Ellagic acid protects ovariectomy-induced bone loss in mice by inhibiting osteoclast differentiation and bone resorption

Xixi Lin, Guixin Yuan, Zhaoning Li, Mengyu Zhou, Xianghua Hu, Fangming Song, Siyuan Shao, Fangsheng Fu, Jinmin Zhao, Jiake Xu, Qian Liu, Haotian Feng

    Research output: Contribution to journalArticle

    2 Citations (Scopus)

    Abstract

    Osteoporosis is a devastating disease that features reduced bone quantity and microstructure, which causes fragility fracture and increases mortality, especially in the aged population. Due to the long-term side-effects of current drugs for osteoporosis, it is of importance to find other safe and effective medications.

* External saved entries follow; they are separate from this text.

-- ==== Sys2Proof/Machine/Sequencer.lean ====
section
/-!
DEFINITION. The arbiter, the slice sequencer, the main-RAM hand-off and the external stall
(43_run_sequencer.md).
-/
namespace Sys2Proof.Machine

/-- How the loop of a slice ended (R304): the cap, the budget or a stall, after which the post-loop steps
follow; or a unit with an end in main RAM, after which Run returns without them. -/
inductive SliceEnd
  | cap
  | budget
  | stall
  | mainRam
  deriving DecidableEq, Repr

/-- A channel after one of its units: addresses advanced, counts one lower (R310, R311, R322). -/
def commitUnit (w : UnitWidth) (ch : Channel) : Channel :=
  { ch with
    curSrcAddr := advance ch.curSrcAddr ch.srcInc w
    curDstAddr := advance ch.curDstAddr ch.dstInc w
    iterationCount := ch.iterationCount - 1
    remainingCount := ch.remainingCount - 1 }

/-- The set after a unit of channel `n` (R313, R310, R311). -/
def afterUnit (cfg : Config) (c : CoreId) (n : ChanId) (w : UnitWidth) (S : ChannelSet) : ChannelSet :=
  let ch := S.chan n
  { S with share := updateShare cfg c n ch.curSrcAddr ch.curDstAddr ch.srcInc ch.dstInc S.share }.setChan n
    (commitUnit w ch)

/-- `HandOff(c, n)` (R314), or the wait for a slot another channel holds (R315). -/
def handOffOrWait (cfg : Config) (c : CoreId) (n : ChanId) (S : ChannelSet) : ChannelSet :=
  let ch := S.chan n
  let S1 := S.setChan n { ch with running := .interrupted }
  if S.slot.busy then S1
  else
    { S1 with
      slot := ⟨true, widthOf ch.controlWord, n⟩
      share := shareClose (shareClose S.share (bankAt cfg c ch.curSrcAddr)) (bankAt cfg c ch.curDstAddr) }

/-- Leaving a Run: the stall request is used up and no slice is being performed (R318, R326). -/
def leaveRun (n : ChanId) (S : ChannelSet) : ChannelSet :=
  { S with executing := none }.setChan n { S.chan n with extStall := false }

/-- The marker for the next slice (R317). -/
def endMarker (e : SliceEnd) : Marker :=
  match e with
  | .cap => .continuing
  | .budget => .interrupted
  | .stall => .interrupted
  | .mainRam => .interrupted

/-- The post-loop steps of Run (R304, R317 to R320). -/
def endSlice (cfg : Config) (c : CoreId) (n : ChanId) (e : SliceEnd) (S : ChannelSet) : ChannelSet × List Event :=
  let S1 := leaveRun n (S.setChan n { S.chan n with running := endMarker e })
  if (S1.chan n).remainingCount ≠ 0 then
    if (S1.chan n).iterationCount = 0 then sliceBoundary c n S1 else (S1, [])
  else complete cfg c n S1

/-- The cost of channel (c, n)'s next unit at burst position `pos` (R307). -/
def State.nextCost (s : State) (c : CoreId) (n : ChanId) (pos : Int) : Nat :=
  let ch := s.chan c n
  unitCost s.cfg c (widthOf ch.controlWord) ch.curSrcAddr ch.curDstAddr pos

/-- The time of a unit added to `ts(c)`; past the ranges of R23 and R276 the model stops (R307, R404). -/
def State.addCost (s : State) (c : CoreId) (cost : Nat) : Except Fault State :=
  if 2 ^ 32 ≤ cost then .error .costOverflow
  else if 2 ^ 64 ≤ (s.ts.get c).toNat + scaledCost s.cfg c cost then .error .timestampOverflow
  else .ok { s with ts := s.ts.set c (BitVec.ofNat 64 ((s.ts.get c).toNat + scaledCost s.cfg c cost)) }

/-- A unit's two bus accesses, read then write (R107, R309). -/
def State.moveUnit (s : State) (c : CoreId) (src dst : Word) (w : UnitWidth) : State :=
  (s.afterRead c src w).afterWrite c dst w (s.readValue c src w)

/-- One unit of channel (c, n) at burst position `pos`: cost, read, write, share update, advance, then the
start events the write caused (R307 to R313). -/
def performUnit (c : CoreId) (n : ChanId) (pos : Int) (s : State) : Except Fault State :=
  let ch := s.chan c n
  let w := widthOf ch.controlWord
  match s.addCost c (s.nextCost c n pos) with
  | .error f => .error f
  | .ok s1 =>
    .ok (((s1.moveUnit c ch.curSrcAddr ch.curDstAddr w).onSetQuiet c (afterUnit s.cfg c n w)).triggers
      s.nextReply.events)

/-- The loop of Run (R304). Its first argument bounds the units; `run` gives it the slice's count. -/
def sliceLoop (c : CoreId) (n : ChanId) : Nat → Int → State → Except Fault (SliceEnd × State)
  | 0, _, s => .ok (.cap, s)
  | k + 1, pos, s =>
    if (s.chan c n).iterationCount = 0 then .ok (.cap, s)
    else if (s.chan c n).extStall then .ok (.stall, s)
    else if touchesMainRam s.cfg c (s.chan c n).curSrcAddr (s.chan c n).curDstAddr then
      .ok (.mainRam, s.onSetQuiet c (handOffOrWait s.cfg c n))
    else
      match performUnit c n pos s with
      | .error f => .error f
      | .ok s1 =>
        if s1.target.get c ≤ s1.ts.get c then .ok (.budget, s1)
        else sliceLoop c n k (pos - 1) s1

/-- Run makes no progress: the budget is spent (R302), or the channel is idle, disabled or waits for its own
unit (R303). -/
def runBlocked (c : CoreId) (n : ChanId) (s : State) : Bool :=
  decide (s.target.get c ≤ s.ts.get c) || decide ((s.chan c n).running = .idle)
    || !enableBit (s.chan c n).controlWord || ((s.set c).slot.busy && decide ((s.set c).slot.channel = n))

/-- The steps of Run after its loop: those of a slice left for main RAM, or the post-loop steps (R304). -/
def finishRun (c : CoreId) (n : ChanId) (e : SliceEnd) (s : State) : State :=
  match e with
  | .mainRam => s.onSetQuiet c (leaveRun n)
  | .cap => s.onSet c (endSlice s.cfg c n .cap)
  | .budget => s.onSet c (endSlice s.cfg c n .budget)
  | .stall => s.onSet c (endSlice s.cfg c n .stall)

/-- Run's entry: the channel is the one whose slice is performed (R326). -/
def enterRun (c : CoreId) (n : ChanId) (s : State) : State :=
  s.onSetQuiet c fun S => { S with executing := some n }

/-- `Run(c, n)`, one slice (R304). -/
def run (c : CoreId) (n : ChanId) (s : State) : Except Fault State :=
  if runBlocked c n s then .ok s
  else
    match sliceLoop c n (s.chan c n).iterationCount.toNat (firstPos s.cfg (s.chan c n).running) (enterRun c n s) with
    | .error f => .error f
    | .ok (e, s1) => .ok (finishRun c n e s1)

/-- The arbiter's scan of the channels still to be visited (R300). -/
def tickFrom (c : CoreId) : List ChanId → State → Except Fault State
  | [], s => .ok s
  | n :: ns, s =>
    if selectable (s.set c) n then
      match run c n s with
      | .error f => .error f
      | .ok s1 => if (s1.chan c n).running ≠ .idle then .ok s1 else tickFrom c ns s1
    else tickFrom c ns s

/-- `Tick(c)` (R300). -/
def tick (c : CoreId) (s : State) : Except Fault State := tickFrom c allChans s

/-- The commit of the unit in the slot (R322). -/
def commitSlot (S : ChannelSet) : ChannelSet :=
  { S.setChan S.slot.channel (commitUnit S.slot.width (S.chan S.slot.channel)) with
    slot := { S.slot with busy := false } }

/-- A slice's result as the step's outcome: on an overflow the model stops (R404). -/
def outcome (r : Except Fault State) : Result :=
  match r with
  | .error f => .fault f
  | .ok s => .next s

/-- TICK (R300). -/
def execTick (c : CoreId) (s : State) : Result := outcome (tick c s)

/-- MRAM_DONE (R322, R323): the commit, then the arbiter; nothing while the slot is empty. -/
def execMramDone (c : CoreId) (s : State) : Result :=
  if (s.set c).slot.busy then outcome (tick c (s.onSetQuiet c commitSlot)) else .next s

/-- XSTALL (R324). -/
def execXstall (c : CoreId) (n : ChanId) (s : State) : Result :=
  .next (s.onSetQuiet c fun S => S.setChan n { S.chan n with extStall := true })

end Sys2Proof.Machine
end

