-- ==== Sys2Proof/WellFormed.lean ====
section
/-!
DEFINITION. Which instructions are well formed. A command's operands are typed by the fields of its
header, so every value of them is (RESTORE's vector is checked by RESTORE itself, 44_host_ports.md R366).
A control-word row needs a control word that carries its code, and a start row a core of its layout.
-/
namespace Sys2Proof

/-- The control word carries the row's code in the row's bits, and core `c` has the layout `v`. -/
def startRowOk (cfg : Config) (v : Variant) (lo len : Nat) (code : BitVec len) (c : CoreId) (w : Word) : Bool :=
  decide (cfg.variant.get c = v) && decide (bitField lo len w = code)

/-- The instruction is one the encoding tables of 30_encoding.md can write for this configuration. -/
def Instr.wellFormed (cfg : Config) : Instr → Bool
  | .wrSad _ _ _ _ => true
  | .wrDad _ _ _ _ => true
  | .wrCnt _ _ _ _ => true
  | .rdSad _ _ => true
  | .rdDad _ _ => true
  | .rdCnt _ _ => true
  | .trig _ _ => true
  | .tick _ => true
  | .mramDone _ => true
  | .xstall _ _ => true
  | .resetBlock => true
  | .save => true
  | .restore _ => true
  | .cntStartImmediateWide c _ w => startRowOk cfg .wide 27 3 0 c w
  | .cntStartVblankWide c _ w => startRowOk cfg .wide 27 3 1 c w
  | .cntStartHblankWide c _ w => startRowOk cfg .wide 27 3 2 c w
  | .cntStartDisplayStartWide c _ w => startRowOk cfg .wide 27 3 3 c w
  | .cntStartMainMemDisplayWide c _ w => startRowOk cfg .wide 27 3 4 c w
  | .cntStartCartWide c _ w => startRowOk cfg .wide 27 3 5 c w
  | .cntStartGbaSlotWide c _ w => startRowOk cfg .wide 27 3 6 c w
  | .cntStartGxFifoWide c _ w => startRowOk cfg .wide 27 3 7 c w
  | .cntStartImmediateNarrow c _ w => startRowOk cfg .narrow 28 2 0 c w
  | .cntStartVblankNarrow c _ w => startRowOk cfg .narrow 28 2 1 c w
  | .cntStartCartNarrow c _ w => startRowOk cfg .narrow 28 2 2 c w
  | .cntStartWifiGbaNarrow c _ w => startRowOk cfg .narrow 28 2 3 c w
  | .cntDstIncrement _ _ w => decide (bitField 21 2 w = 0)
  | .cntDstDecrement _ _ w => decide (bitField 21 2 w = 1)
  | .cntDstFixed _ _ w => decide (bitField 21 2 w = 2)
  | .cntDstIncrementReload _ _ w => decide (bitField 21 2 w = 3)
  | .cntSrcIncrement _ _ w => decide (bitField 23 2 w = 0)
  | .cntSrcDecrement _ _ w => decide (bitField 23 2 w = 1)
  | .cntSrcFixed _ _ w => decide (bitField 23 2 w = 2)
  | .cntSrcReservedAsIncrement _ _ w => decide (bitField 23 2 w = 3)
  | .cntWidth16 _ _ w => decide (bitField 26 1 w = 0)
  | .cntWidth32 _ _ w => decide (bitField 26 1 w = 1)
  | .cntRepeat _ _ w => decide (bitField 25 1 w = 1)
  | .cntIrqEn _ _ w => decide (bitField 30 1 w = 1)
  | .cntEnable _ _ w => decide (bitField 31 1 w = 1)
  | .cntCount _ _ _ => true

end Sys2Proof
end

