-- ==== Sys2Proof/Laws/Sparse.lean ====
section
/-!
SUPPORT. The laws of the sparse stores and of the bus memories built on them: read after write, and that
every operation keeps the canonical form.
-/
namespace Sys2Proof.Machine

section
variable {α : Type} {d : α}

/-- Below every listed key a store reads as if unlisted. -/
theorem storeGet_of_above {m : List (Nat × α)} {j k : Nat} (h : storeAbove j m = true) (hk : k ≤ j) :
    storeGet d m k = d := by
  induction m with
  | nil => rfl
  | cons p r ih =>
    obtain ⟨i, v⟩ := p
    simp only [storeAbove, Bool.and_eq_true, decide_eq_true_eq] at h
    have hne : i ≠ k := by omega
    simp [storeGet, hne, ih h.2]

theorem storeAbove_mono {m : List (Nat × α)} {j k : Nat} (h : storeAbove j m = true) (hk : k ≤ j) :
    storeAbove k m = true := by
  induction m with
  | nil => rfl
  | cons p r ih =>
    obtain ⟨i, v⟩ := p
    simp only [storeAbove, Bool.and_eq_true, decide_eq_true_eq] at h ⊢
    exact ⟨by omega, ih h.2⟩

theorem storeAbove_set [DecidableEq α] {m : List (Nat × α)} {i k : Nat} {v : α} (h : storeAbove i m = true) (hk : i < k) :
    storeAbove i (storeSet d m k v) = true := by
  induction m with
  | nil => by_cases hv : v = d <;> simp [storeSet, hv, storeAbove, hk]
  | cons p r ih =>
    obtain ⟨j, u⟩ := p
    simp only [storeAbove, Bool.and_eq_true, decide_eq_true_eq] at h
    simp only [storeSet]
    split
    · split <;> simp [storeAbove, h, hk]
    · split
      · split <;> simp [storeAbove, h.2, hk]
      · simp [storeAbove, h.1, ih h.2]

/-- Writing keeps the canonical form. -/
theorem storeWf_set [DecidableEq α] {m : List (Nat × α)} (k : Nat) (v : α) (h : storeWf d m = true) :
    storeWf d (storeSet d m k v) = true := by
  induction m with
  | nil => by_cases hv : v = d <;> simp [storeSet, hv, storeWf, storeAbove]
  | cons p r ih =>
    obtain ⟨j, u⟩ := p
    simp only [storeWf, Bool.and_eq_true, decide_eq_true_eq] at h
    obtain ⟨⟨hu, ha⟩, hr⟩ := h
    simp only [storeSet]
    split
    next hkj =>
      split
      next => simp [storeWf, hu, ha, hr]
      next hv => simp [storeWf, storeAbove, hu, ha, hr, hv, hkj, storeAbove_mono ha (Nat.le_of_lt hkj)]
    next hkj =>
      split
      next hk =>
        subst hk
        split
        next => exact hr
        next hv => simp [storeWf, ha, hr, hv]
      next hne =>
        simp [storeWf, hu, ih hr, storeAbove_set ha (by omega : j < k)]

/-- Reading the key just written. -/
theorem storeGet_set_same [DecidableEq α] {m : List (Nat × α)} (k : Nat) (v : α) (h : storeWf d m = true) :
    storeGet d (storeSet d m k v) k = v := by
  induction m with
  | nil => by_cases hv : v = d <;> simp [storeSet, hv, storeGet]
  | cons p r ih =>
    obtain ⟨j, u⟩ := p
    simp only [storeWf, Bool.and_eq_true, decide_eq_true_eq] at h
    obtain ⟨⟨_, ha⟩, hr⟩ := h
    simp only [storeSet]
    split
    next hkj =>
      split
      next hv =>
        have hne : j ≠ k := by omega
        simp [storeGet, hne, hv, storeGet_of_above (d := d) ha (Nat.le_of_lt hkj)]
      next => simp [storeGet]
    next =>
      split
      next hk =>
        subst hk
        split
        next hv => simp [hv, storeGet_of_above (d := d) ha (Nat.le_refl _)]
        next => simp [storeGet]
      next hne =>
        have : j ≠ k := fun e => hne e.symm
        simp [storeGet, this, ih hr]

/-- Reading any other key. -/
theorem storeGet_set_other [DecidableEq α] {m : List (Nat × α)} {k k' : Nat} (v : α) (h : storeWf d m = true) (hk : k' ≠ k) :
    storeGet d (storeSet d m k v) k' = storeGet d m k' := by
  induction m with
  | nil => by_cases hv : v = d <;> simp [storeSet, hv, storeGet, hk.symm]
  | cons p r ih =>
    obtain ⟨j, u⟩ := p
    simp only [storeWf, Bool.and_eq_true, decide_eq_true_eq] at h
    obtain ⟨⟨_, ha⟩, hr⟩ := h
    simp only [storeSet]
    split
    · split <;> simp [storeGet, hk.symm]
    · split
      next hkj =>
        subst hkj
        split <;> simp [storeGet, hk.symm]
      · by_cases hj : j = k' <;> simp [storeGet, hj, ih hr]

/-- Two stores in canonical form that read alike are equal. -/
theorem store_ext [DecidableEq α] {m m' : List (Nat × α)} (h : storeWf d m = true) (h' : storeWf d m' = true)
    (hg : ∀ k, storeGet d m k = storeGet d m' k) : m = m' := by
  induction m generalizing m' with
  | nil =>
    cases m' with
    | nil => rfl
    | cons p r =>
      obtain ⟨j, u⟩ := p
      simp only [storeWf, Bool.and_eq_true, decide_eq_true_eq] at h'
      have := hg j
      simp [storeGet] at this
      exact absurd this.symm h'.1.1
  | cons p r ih =>
    obtain ⟨j, u⟩ := p
    simp only [storeWf, Bool.and_eq_true, decide_eq_true_eq] at h
    obtain ⟨⟨hu, ha⟩, hr⟩ := h
    cases m' with
    | nil =>
      have := hg j
      simp [storeGet] at this
      exact absurd this hu
    | cons p' r' =>
      obtain ⟨j', u'⟩ := p'
      simp only [storeWf, Bool.and_eq_true, decide_eq_true_eq] at h'
      obtain ⟨⟨hu', ha'⟩, hr'⟩ := h'
      have hjj : j = j' := by
        by_contra hne
        rcases Nat.lt_or_gt_of_ne hne with hlt | hgt
        · have := hg j
          have hne' : j' ≠ j := by omega
          simp [storeGet, hne', storeGet_of_above (d := d) ha' (Nat.le_of_lt hlt)] at this
          exact hu this
        · have := hg j'
          simp [storeGet, hne, storeGet_of_above (d := d) ha (Nat.le_of_lt hgt)] at this
          exact hu' this.symm
      subst hjj
      have huu : u = u' := by simpa [storeGet] using hg j
      subst huu
      congr 1
      refine ih hr hr' fun k => ?_
      by_cases hk : j = k
      · subst hk
        rw [storeGet_of_above (d := d) ha (Nat.le_refl _), storeGet_of_above (d := d) ha' (Nat.le_refl _)]
      · simpa [storeGet, hk] using hg k

/-- The keys of a store after a write are old keys or the key written. -/
theorem mem_storeSet [DecidableEq α] {m : List (Nat × α)} {k : Nat} {v : α} {p : Nat × α} (h : p ∈ storeSet d m k v) :
    p.1 = k ∨ p ∈ m := by
  induction m with
  | nil =>
    simp only [storeSet] at h
    split at h <;> simp at h
    exact .inl (by rw [h])
  | cons q r ih =>
    obtain ⟨j, u⟩ := q
    simp only [storeSet] at h
    split at h
    · split at h
      · exact .inr h
      · rcases List.mem_cons.1 h with h | h
        · exact .inl (by rw [h])
        · exact .inr h
    · split at h
      · split at h
        · exact .inr (List.mem_cons_of_mem _ h)
        · rcases List.mem_cons.1 h with h | h
          · exact .inl (by rw [h])
          · exact .inr (List.mem_cons_of_mem _ h)
      · rcases List.mem_cons.1 h with h | h
        · exact .inr (by rw [h]; exact List.mem_cons_self)
        · exact (ih h).imp id (List.mem_cons_of_mem _)

/-- A map of the values that keeps the unlisted value reads as the mapped value. -/
theorem storeGet_map (f : α → α) (hf : f d = d) (m : List (Nat × α)) (k : Nat) :
    storeGet d (m.map fun p => (p.1, f p.2)) k = f (storeGet d m k) := by
  induction m with
  | nil => simp [storeGet, hf]
  | cons p r ih =>
    obtain ⟨j, u⟩ := p
    by_cases h : j = k <;> simp [storeGet, h, ih]

theorem storeAbove_map {β : Type} (f : α → β) (m : List (Nat × α)) (j : Nat) :
    storeAbove j (m.map fun p => (p.1, f p.2)) = storeAbove j m := by
  induction m with
  | nil => rfl
  | cons p r ih => simp [storeAbove, ih]

/-- A map of the values that makes none of them the unlisted value keeps the canonical form. -/
theorem storeWf_map [DecidableEq α] (f : α → α) (hf : ∀ v, v ≠ d → f v ≠ d) {m : List (Nat × α)} (h : storeWf d m = true) :
    storeWf d (m.map fun p => (p.1, f p.2)) = true := by
  induction m with
  | nil => rfl
  | cons p r ih =>
    obtain ⟨j, u⟩ := p
    simp only [storeWf, Bool.and_eq_true, decide_eq_true_eq] at h
    simp only [List.map_cons, storeWf, Bool.and_eq_true, decide_eq_true_eq]
    exact ⟨⟨hf u h.1.1, by rw [storeAbove_map]; exact h.1.2⟩, ih h.2⟩
end

/-! ## Bus memories -/

theorem Memory.wf_iff (m : List Host.Cell) :
    Memory.wf m = true ↔ storeWf 0 m = true ∧ ∀ p ∈ m, p.1 < 2 ^ 32 := by
  simp [Memory.wf, List.all_eq_true]

/-- The canonical form without the address range. -/
theorem Memory.store_wf {m : List Host.Cell} (h : Memory.wf m = true) : storeWf 0 m = true :=
  ((Memory.wf_iff m).1 h).1

/-- Writing a byte keeps the memory's canonical form. -/
theorem writeByte_wf {m : List Host.Cell} (a : Word) (b : Byte) (h : Memory.wf m = true) :
    Memory.wf (writeByte m a b) = true := by
  rw [Memory.wf_iff] at h ⊢
  refine ⟨storeWf_set _ _ h.1, fun p hp => ?_⟩
  rcases mem_storeSet hp with e | hp
  · rw [e]; exact a.isLt
  · exact h.2 p hp

/-- Reading the byte just written. -/
theorem readByte_writeByte_same {m : List Host.Cell} (a : Word) (b : Byte) (h : Memory.wf m = true) :
    readByte (writeByte m a b) a = b :=
  storeGet_set_same _ _ (Memory.store_wf h)

/-- Writing a byte leaves every other byte alone. -/
theorem readByte_writeByte_other {m : List Host.Cell} {a a' : Word} (b : Byte) (h : Memory.wf m = true)
    (ha : a' ≠ a) : readByte (writeByte m a b) a' = readByte m a' :=
  storeGet_set_other _ (Memory.store_wf h) fun e => ha (BitVec.eq_of_toNat_eq e)

/-- Writing a unit keeps the memory's canonical form. -/
theorem writeUnit_wf {m : List Host.Cell} (a : Word) (w : UnitWidth) (v : Word) (h : Memory.wf m = true) :
    Memory.wf (writeUnit m a w v) = true := by
  have h2 : Memory.wf (writeByte (writeByte m a (bitField 0 8 v)) (a + 1) (bitField 8 8 v)) = true :=
    writeByte_wf _ _ (writeByte_wf _ _ h)
  cases w with
  | w16 => exact h2
  | w32 => exact writeByte_wf _ _ (writeByte_wf _ _ h2)

/-- What a misaligned write leaves is in canonical form too. -/
theorem writeCells_wf {m : List Host.Cell} (l : List (Nat × Byte)) (h : Memory.wf m = true) :
    Memory.wf (writeCells m l) = true := by
  induction l generalizing m with
  | nil => exact h
  | cons p r ih => exact ih (writeByte_wf _ _ h)

/-- Writing a unit leaves every byte outside the unit's alone. -/
theorem readByte_writeUnit_other {m : List Host.Cell} {a a' : Word} (w : UnitWidth) (v : Word)
    (h : Memory.wf m = true) (ha : ∀ k, k < w.bytes → a' ≠ a + BitVec.ofNat 32 k) :
    readByte (writeUnit m a w v) a' = readByte m a' := by
  have h0 : a' ≠ a := by
    have := ha 0 (by cases w <;> decide)
    simpa using this
  have h1 : a' ≠ a + 1 := ha 1 (by cases w <;> decide)
  have hw1 := writeByte_wf a (bitField 0 8 v) h
  have hw2 := writeByte_wf (a + 1) (bitField 8 8 v) hw1
  have low : readByte (writeByte (writeByte m a (bitField 0 8 v)) (a + 1) (bitField 8 8 v)) a' = readByte m a' := by
    rw [readByte_writeByte_other _ hw1 h1, readByte_writeByte_other _ h h0]
  cases w with
  | w16 => exact low
  | w32 =>
    have h2 : a' ≠ a + 2 := ha 2 (by decide)
    have h3 : a' ≠ a + 3 := ha 3 (by decide)
    have hw3 := writeByte_wf (a + 2) (bitField 16 8 v) hw2
    show readByte (writeByte (writeByte _ (a + 2) _) (a + 3) _) a' = _
    rw [readByte_writeByte_other _ hw3 h3, readByte_writeByte_other _ hw2 h2, low]

theorem word_add_ne (a : Word) {i j : Nat} (hi : i < 4) (hj : j < 4) (h : i ≠ j) :
    a + BitVec.ofNat 32 i ≠ a + BitVec.ofNat 32 j := by
  intro e
  have := congrArg BitVec.toNat (add_left_cancel e)
  simp only [BitVec.toNat_ofNat] at this
  omega

/-- The bytes of the unit just written. -/
theorem readByte_writeUnit_same {m : List Host.Cell} (a : Word) (w : UnitWidth) (v : Word) (h : Memory.wf m = true)
    {k : Nat} (hk : k < w.bytes) :
    readByte (writeUnit m a w v) (a + BitVec.ofNat 32 k) = bitField (8 * k) 8 v := by
  have n01 : (a : Word) ≠ a + 1 := by
    simpa only [BitVec.ofNat_eq_ofNat, BitVec.add_zero] using word_add_ne a (i := 0) (j := 1) (by decide) (by decide) (by decide)
  have n02 : (a : Word) ≠ a + 2 := by
    simpa only [BitVec.ofNat_eq_ofNat, BitVec.add_zero] using word_add_ne a (i := 0) (j := 2) (by decide) (by decide) (by decide)
  have n03 : (a : Word) ≠ a + 3 := by
    simpa only [BitVec.ofNat_eq_ofNat, BitVec.add_zero] using word_add_ne a (i := 0) (j := 3) (by decide) (by decide) (by decide)
  have n12 : (a + 1 : Word) ≠ a + 2 := word_add_ne a (i := 1) (j := 2) (by decide) (by decide) (by decide)
  have n13 : (a + 1 : Word) ≠ a + 3 := word_add_ne a (i := 1) (j := 3) (by decide) (by decide) (by decide)
  have n23 : (a + 2 : Word) ≠ a + 3 := word_add_ne a (i := 2) (j := 3) (by decide) (by decide) (by decide)
  have e0 : (a + BitVec.ofNat 32 0 : Word) = a := BitVec.add_zero a
  have hw1 := writeByte_wf a (bitField 0 8 v) h
  have hw2 := writeByte_wf (a + 1) (bitField 8 8 v) hw1
  have hw3 := writeByte_wf (a + 2) (bitField 16 8 v) hw2
  have l0 : readByte (writeByte (writeByte m a (bitField 0 8 v)) (a + 1) (bitField 8 8 v)) a = bitField 0 8 v := by
    rw [readByte_writeByte_other _ hw1 n01, readByte_writeByte_same _ _ h]
  have l1 : readByte (writeByte (writeByte m a (bitField 0 8 v)) (a + 1) (bitField 8 8 v)) (a + 1)
      = bitField 8 8 v := readByte_writeByte_same _ _ hw1
  cases w with
  | w16 =>
    match k, hk with
    | 0, _ => rw [e0]; exact l0
    | 1, _ => exact l1
  | w32 =>
    match k, hk with
    | 0, _ =>
      rw [e0]
      show readByte (writeByte (writeByte _ (a + 2) _) (a + 3) _) a = _
      rw [readByte_writeByte_other _ hw3 n03, readByte_writeByte_other _ hw2 n02, l0]
    | 1, _ =>
      show readByte (writeByte (writeByte _ (a + 2) _) (a + 3) _) (a + 1) = _
      rw [readByte_writeByte_other _ hw3 n13, readByte_writeByte_other _ hw2 n12, l1]
    | 2, _ =>
      show readByte (writeByte (writeByte _ (a + 2) _) (a + 3) _) (a + 2) = _
      rw [readByte_writeByte_other _ hw3 n23, readByte_writeByte_same _ _ hw2]
    | 3, _ => exact readByte_writeByte_same _ _ hw3

/-- What the bus does with a write keeps every core's memory in canonical form. -/
theorem busStore_wf (s : State) (c c' : CoreId) (a : Word) (w : UnitWidth) (v : Word)
    (h : ∀ c, Memory.wf (s.mem.get c) = true) : Memory.wf ((s.busStore c a w v).mem.get c') = true := by
  unfold State.busStore
  by_cases hc : c' = c
  · subst hc
    split
    · split
      · exact h c'
      · simpa using writeUnit_wf a w v (h c')
    · simpa using writeCells_wf _ (h c')
  · split
    · split
      · exact h c'
      · simpa [PerCore.get_set_other _ _ hc] using h c'
    · simpa [PerCore.get_set_other _ _ hc] using h c'

/-- A unit keeps every core's memory in canonical form. -/
theorem moveUnit_wf (s : State) (c c' : CoreId) (src dst : Word) (w : UnitWidth)
    (h : ∀ c, Memory.wf (s.mem.get c) = true) : Memory.wf ((s.moveUnit c src dst w).mem.get c') = true := by
  unfold State.moveUnit
  rw [afterWrite_mem]
  exact busStore_wf _ _ _ _ _ _ h

/-- A directive keeps every core's memory in canonical form. -/
theorem setMem_wf (s : State) (c c' : CoreId) (a : Word) (w : UnitWidth) (v : Word)
    (h : ∀ c, Memory.wf (s.mem.get c) = true) : Memory.wf ((s.setMem c a w v).mem.get c') = true := by
  by_cases hc : c' = c
  · subst hc; simpa using writeUnit_wf a w v (h c')
  · simpa [PerCore.get_set_other _ _ hc] using h c'

/-- The memories after reset are in canonical form. -/
theorem reset_memory_wf (c : CoreId) : Memory.wf (State.reset.mem.get c) = true := by cases c <;> rfl

end Sys2Proof.Machine
end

Ellagic acid (EA) is a phenolic compound found in nut galls, plant extracts, and fruits, and exhibits antioxidant and antineoplastic effects. Here, we showed that EA attenuated the formation and function of osteoclast dose-dependently. The underlying mechanism was further discovered by western blot, immunofluorescence assay, and luciferase assay, which elucidated that EA suppressed osteoclastogenesis and bone resorption mainly through attenuating receptor activator of nuclear factor-κB (NF-κB) ligand-induced NF-κB activation and extracellular signal-regulated kinase signaling pathways, accompanied by decreased protein expression of nuclear factor of activated T-cells calcineurin-dependent 1 and c-Fos. Moreover, EA inhibits osteoclast marker genes expression including Dc-stamp, Ctsk, Atp6v0d2, and Acp5. Intriguingly, we also found that EA treatment could significantly protect ovariectomy-induced bone loss in vivo. Conclusively, this study suggested that EA might have the therapeutic potentiality for preventing or treating osteoporosis.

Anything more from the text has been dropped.